BEGIN Source data

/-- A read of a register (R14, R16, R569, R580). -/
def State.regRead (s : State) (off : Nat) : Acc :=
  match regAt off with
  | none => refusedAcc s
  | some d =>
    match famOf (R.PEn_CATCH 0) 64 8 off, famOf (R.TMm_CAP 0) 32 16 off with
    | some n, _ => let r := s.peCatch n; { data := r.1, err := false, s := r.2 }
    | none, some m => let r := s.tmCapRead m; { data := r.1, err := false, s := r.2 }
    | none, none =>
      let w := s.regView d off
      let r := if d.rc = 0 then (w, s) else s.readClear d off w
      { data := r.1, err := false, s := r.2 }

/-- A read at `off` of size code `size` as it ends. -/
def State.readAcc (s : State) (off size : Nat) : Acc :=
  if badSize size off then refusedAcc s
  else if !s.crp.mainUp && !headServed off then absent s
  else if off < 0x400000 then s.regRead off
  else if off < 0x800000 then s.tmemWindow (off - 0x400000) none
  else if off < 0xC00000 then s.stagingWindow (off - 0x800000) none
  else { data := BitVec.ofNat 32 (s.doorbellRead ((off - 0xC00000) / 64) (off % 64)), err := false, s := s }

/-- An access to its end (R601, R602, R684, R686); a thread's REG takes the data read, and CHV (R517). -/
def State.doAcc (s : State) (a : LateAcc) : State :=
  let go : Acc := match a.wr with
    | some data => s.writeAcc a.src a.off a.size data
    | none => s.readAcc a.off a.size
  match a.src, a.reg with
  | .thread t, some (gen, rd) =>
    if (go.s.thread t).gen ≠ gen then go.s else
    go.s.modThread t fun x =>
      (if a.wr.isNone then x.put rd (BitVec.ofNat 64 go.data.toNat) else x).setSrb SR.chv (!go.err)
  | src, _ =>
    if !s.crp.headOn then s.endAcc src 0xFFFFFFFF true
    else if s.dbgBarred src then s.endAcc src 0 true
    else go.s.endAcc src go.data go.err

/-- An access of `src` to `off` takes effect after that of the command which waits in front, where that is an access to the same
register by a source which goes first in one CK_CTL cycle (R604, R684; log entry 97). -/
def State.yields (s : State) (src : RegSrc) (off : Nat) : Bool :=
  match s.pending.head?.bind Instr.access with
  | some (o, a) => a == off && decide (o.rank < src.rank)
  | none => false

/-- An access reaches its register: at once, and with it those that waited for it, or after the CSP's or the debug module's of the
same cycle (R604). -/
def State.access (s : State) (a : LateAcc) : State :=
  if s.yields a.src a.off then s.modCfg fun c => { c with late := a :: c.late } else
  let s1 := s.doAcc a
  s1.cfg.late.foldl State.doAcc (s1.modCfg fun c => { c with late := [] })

END Source data
BEGIN Source data

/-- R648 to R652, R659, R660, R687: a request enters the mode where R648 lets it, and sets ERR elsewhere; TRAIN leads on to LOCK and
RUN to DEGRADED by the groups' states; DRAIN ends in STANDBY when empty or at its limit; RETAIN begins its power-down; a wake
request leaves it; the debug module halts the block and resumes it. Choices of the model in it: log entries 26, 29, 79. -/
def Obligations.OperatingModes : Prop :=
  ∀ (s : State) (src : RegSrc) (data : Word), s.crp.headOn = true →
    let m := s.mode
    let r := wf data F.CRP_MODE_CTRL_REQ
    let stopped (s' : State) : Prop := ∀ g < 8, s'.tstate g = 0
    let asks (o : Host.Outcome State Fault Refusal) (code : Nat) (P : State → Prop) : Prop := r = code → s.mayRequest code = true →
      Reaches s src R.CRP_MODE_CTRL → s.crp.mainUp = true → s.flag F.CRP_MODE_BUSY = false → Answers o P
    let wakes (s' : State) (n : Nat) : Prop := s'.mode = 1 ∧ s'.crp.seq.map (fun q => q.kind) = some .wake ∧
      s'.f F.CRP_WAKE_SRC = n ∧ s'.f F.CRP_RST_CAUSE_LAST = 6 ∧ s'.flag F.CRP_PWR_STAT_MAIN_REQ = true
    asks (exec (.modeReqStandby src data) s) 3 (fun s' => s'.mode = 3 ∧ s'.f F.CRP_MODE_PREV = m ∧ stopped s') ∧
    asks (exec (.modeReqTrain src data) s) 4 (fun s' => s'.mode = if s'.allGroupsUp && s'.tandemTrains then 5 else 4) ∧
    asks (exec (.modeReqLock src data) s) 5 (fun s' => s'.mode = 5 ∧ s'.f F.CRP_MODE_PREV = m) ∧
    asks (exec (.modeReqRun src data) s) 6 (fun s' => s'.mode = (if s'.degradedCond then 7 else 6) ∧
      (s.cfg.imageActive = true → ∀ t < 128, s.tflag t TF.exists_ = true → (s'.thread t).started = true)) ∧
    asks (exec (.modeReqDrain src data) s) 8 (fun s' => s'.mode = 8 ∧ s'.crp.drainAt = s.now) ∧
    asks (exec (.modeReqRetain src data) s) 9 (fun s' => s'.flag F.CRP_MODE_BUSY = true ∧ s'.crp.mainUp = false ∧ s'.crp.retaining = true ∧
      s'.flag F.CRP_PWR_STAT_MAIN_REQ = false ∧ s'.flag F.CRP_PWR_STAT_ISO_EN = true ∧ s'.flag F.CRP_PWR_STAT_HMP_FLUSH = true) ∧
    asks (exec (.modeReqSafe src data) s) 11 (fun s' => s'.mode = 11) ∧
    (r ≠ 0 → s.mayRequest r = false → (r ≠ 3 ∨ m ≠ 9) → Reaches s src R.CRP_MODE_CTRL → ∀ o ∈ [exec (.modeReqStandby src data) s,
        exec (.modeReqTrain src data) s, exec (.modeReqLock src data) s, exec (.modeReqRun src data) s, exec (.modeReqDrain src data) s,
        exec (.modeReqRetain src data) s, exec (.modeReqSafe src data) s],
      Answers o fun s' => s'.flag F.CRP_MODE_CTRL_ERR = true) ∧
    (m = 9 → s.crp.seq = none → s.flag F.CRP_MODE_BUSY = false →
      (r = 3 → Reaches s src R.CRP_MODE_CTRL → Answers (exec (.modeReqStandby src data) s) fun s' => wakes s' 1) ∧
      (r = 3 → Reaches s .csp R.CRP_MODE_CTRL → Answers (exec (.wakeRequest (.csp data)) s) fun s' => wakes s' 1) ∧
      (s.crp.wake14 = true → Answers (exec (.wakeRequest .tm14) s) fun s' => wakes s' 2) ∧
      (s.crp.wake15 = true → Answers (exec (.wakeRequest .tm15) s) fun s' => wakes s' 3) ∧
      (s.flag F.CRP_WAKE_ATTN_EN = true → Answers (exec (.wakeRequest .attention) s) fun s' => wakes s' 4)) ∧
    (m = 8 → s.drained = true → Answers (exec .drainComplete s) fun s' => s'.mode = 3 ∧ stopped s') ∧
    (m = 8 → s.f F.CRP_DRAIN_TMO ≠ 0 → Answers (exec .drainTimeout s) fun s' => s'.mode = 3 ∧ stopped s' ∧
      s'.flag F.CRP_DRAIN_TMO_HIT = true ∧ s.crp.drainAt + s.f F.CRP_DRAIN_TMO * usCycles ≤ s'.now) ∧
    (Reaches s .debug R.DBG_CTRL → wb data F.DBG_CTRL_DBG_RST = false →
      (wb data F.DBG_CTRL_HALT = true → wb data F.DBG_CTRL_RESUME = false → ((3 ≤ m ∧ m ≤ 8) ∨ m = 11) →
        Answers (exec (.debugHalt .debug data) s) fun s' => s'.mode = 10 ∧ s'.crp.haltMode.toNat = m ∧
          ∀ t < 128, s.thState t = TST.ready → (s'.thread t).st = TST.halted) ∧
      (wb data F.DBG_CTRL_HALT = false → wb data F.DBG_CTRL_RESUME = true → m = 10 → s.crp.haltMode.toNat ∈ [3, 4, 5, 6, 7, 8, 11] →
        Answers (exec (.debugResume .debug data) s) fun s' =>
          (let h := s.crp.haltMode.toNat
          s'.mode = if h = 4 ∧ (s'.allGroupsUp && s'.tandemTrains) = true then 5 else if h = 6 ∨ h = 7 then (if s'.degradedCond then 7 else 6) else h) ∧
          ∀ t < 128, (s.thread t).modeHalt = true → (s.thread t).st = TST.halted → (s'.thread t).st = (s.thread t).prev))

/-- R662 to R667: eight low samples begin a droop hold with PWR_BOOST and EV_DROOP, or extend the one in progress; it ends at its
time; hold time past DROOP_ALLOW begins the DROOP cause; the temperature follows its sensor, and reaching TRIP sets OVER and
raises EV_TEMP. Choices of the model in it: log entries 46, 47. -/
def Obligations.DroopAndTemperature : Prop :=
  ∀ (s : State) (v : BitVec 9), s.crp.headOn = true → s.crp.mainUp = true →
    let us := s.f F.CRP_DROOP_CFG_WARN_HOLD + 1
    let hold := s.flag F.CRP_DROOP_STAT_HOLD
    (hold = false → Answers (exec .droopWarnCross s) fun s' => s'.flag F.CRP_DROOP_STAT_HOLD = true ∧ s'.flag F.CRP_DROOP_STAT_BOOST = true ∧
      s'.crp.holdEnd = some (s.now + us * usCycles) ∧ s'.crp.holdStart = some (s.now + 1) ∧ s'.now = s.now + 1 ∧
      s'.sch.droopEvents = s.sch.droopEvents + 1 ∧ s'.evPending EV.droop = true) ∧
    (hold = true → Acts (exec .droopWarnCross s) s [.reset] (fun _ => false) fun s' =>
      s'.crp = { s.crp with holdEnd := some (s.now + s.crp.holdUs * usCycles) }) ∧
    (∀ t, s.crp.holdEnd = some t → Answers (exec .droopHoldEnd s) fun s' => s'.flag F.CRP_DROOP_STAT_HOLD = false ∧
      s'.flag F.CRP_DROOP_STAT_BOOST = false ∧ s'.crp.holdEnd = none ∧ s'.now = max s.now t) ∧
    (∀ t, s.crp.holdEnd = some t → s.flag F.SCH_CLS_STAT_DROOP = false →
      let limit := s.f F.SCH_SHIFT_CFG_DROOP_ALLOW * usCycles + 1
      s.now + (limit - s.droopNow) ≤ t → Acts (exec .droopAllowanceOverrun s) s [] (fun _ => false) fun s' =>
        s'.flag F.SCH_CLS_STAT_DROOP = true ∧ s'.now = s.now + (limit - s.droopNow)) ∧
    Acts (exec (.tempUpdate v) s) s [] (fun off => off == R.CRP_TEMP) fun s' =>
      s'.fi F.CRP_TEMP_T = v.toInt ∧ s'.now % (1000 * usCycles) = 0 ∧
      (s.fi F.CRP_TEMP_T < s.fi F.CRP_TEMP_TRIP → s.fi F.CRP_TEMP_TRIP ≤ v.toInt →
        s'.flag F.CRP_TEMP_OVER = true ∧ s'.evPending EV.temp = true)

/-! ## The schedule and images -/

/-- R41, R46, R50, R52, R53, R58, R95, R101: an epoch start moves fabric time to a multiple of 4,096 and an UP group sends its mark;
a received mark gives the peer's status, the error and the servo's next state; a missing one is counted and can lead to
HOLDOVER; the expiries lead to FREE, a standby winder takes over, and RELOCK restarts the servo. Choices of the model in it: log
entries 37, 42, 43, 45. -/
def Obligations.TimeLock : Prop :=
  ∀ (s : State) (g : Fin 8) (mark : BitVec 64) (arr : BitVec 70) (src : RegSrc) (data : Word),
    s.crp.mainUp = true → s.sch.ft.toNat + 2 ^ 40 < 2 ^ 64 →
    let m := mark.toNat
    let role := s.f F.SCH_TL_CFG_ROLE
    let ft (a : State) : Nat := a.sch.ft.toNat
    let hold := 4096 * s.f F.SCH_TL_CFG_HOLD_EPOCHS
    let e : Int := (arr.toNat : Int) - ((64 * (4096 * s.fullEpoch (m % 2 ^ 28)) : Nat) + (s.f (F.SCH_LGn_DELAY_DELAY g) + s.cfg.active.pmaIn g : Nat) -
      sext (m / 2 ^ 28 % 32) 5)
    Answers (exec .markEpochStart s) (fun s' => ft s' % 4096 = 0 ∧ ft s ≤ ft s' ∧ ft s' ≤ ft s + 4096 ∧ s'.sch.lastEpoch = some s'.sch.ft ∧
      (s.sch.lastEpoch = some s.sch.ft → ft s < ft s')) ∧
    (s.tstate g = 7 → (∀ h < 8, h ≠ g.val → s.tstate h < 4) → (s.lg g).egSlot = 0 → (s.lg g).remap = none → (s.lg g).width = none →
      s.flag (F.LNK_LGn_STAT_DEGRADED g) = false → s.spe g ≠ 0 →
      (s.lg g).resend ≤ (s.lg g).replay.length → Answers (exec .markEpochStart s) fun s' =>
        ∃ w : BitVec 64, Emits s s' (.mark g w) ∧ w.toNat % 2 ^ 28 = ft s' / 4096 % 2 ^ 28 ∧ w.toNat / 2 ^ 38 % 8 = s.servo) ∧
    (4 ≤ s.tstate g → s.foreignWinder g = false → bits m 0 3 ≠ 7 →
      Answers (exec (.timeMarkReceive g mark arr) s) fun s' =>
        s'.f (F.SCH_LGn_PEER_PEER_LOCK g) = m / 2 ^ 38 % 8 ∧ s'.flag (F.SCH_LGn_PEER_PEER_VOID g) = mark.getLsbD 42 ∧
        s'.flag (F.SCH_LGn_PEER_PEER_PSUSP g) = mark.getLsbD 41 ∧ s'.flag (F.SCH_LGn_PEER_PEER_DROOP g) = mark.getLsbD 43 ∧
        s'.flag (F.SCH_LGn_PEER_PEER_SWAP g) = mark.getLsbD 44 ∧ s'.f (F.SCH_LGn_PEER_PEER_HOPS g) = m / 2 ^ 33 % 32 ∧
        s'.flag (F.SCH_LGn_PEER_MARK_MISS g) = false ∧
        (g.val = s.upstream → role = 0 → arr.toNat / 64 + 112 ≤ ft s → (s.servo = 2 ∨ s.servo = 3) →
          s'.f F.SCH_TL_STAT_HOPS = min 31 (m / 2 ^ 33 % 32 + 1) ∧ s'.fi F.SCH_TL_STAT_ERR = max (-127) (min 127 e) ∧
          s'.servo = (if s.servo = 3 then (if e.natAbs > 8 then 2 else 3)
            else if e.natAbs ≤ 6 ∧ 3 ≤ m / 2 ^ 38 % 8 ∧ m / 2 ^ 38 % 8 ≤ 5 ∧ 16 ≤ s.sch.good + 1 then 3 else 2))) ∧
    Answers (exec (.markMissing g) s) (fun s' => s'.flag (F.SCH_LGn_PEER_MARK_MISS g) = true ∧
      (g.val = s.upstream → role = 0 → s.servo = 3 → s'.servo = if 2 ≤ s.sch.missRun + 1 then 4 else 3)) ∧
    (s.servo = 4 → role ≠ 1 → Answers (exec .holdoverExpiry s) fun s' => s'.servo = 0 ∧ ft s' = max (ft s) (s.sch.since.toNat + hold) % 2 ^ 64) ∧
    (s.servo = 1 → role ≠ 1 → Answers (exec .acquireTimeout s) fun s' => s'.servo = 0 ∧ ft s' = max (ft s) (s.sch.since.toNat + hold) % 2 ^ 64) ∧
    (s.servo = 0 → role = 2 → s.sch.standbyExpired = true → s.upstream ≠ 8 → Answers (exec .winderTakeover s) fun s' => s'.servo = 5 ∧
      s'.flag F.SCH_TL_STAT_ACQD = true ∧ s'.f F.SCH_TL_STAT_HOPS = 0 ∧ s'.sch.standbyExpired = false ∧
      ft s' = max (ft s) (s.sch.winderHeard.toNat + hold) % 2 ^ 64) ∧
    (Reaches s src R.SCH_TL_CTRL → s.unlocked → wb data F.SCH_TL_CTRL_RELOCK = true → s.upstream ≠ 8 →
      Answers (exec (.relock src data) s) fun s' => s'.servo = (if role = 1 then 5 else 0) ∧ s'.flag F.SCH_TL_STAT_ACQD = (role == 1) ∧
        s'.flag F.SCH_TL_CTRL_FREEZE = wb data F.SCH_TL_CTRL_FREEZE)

END Source data

• [About this task]:
Keeping every character as it is, restate the lines above that run from the line with "(s.servo = 1" through the line with "(Reaches s src", both included, and nothing else.

• [Problem solution]:
    (s.servo = 1 → role ≠ 1 → Answers (exec .acquireTimeout s) fun s' => s'.servo = 0 ∧ ft s' = max (ft s) (s.sch.since.toNat + hold) % 2 ^ 64) ∧
    (s.servo = 0 → role = 2 → s.sch.standbyExpired = true → s.upstream ≠ 8 → Answers (exec .winderTakeover s) fun s' => s'.servo = 5 ∧
      s'.flag F.SCH_TL_STAT_ACQD = true ∧ s'.f F.SCH_TL_STAT_HOPS = 0 ∧ s'.sch.standbyExpired = false ∧
      ft s' = max (ft s) (s.sch.winderHeard.toNat + hold) % 2 ^ 64) ∧
    (Reaches s src R.SCH_TL_CTRL → s.unlocked → wb data F.SCH_TL_CTRL_RELOCK = true → s.upstream ≠ 8 →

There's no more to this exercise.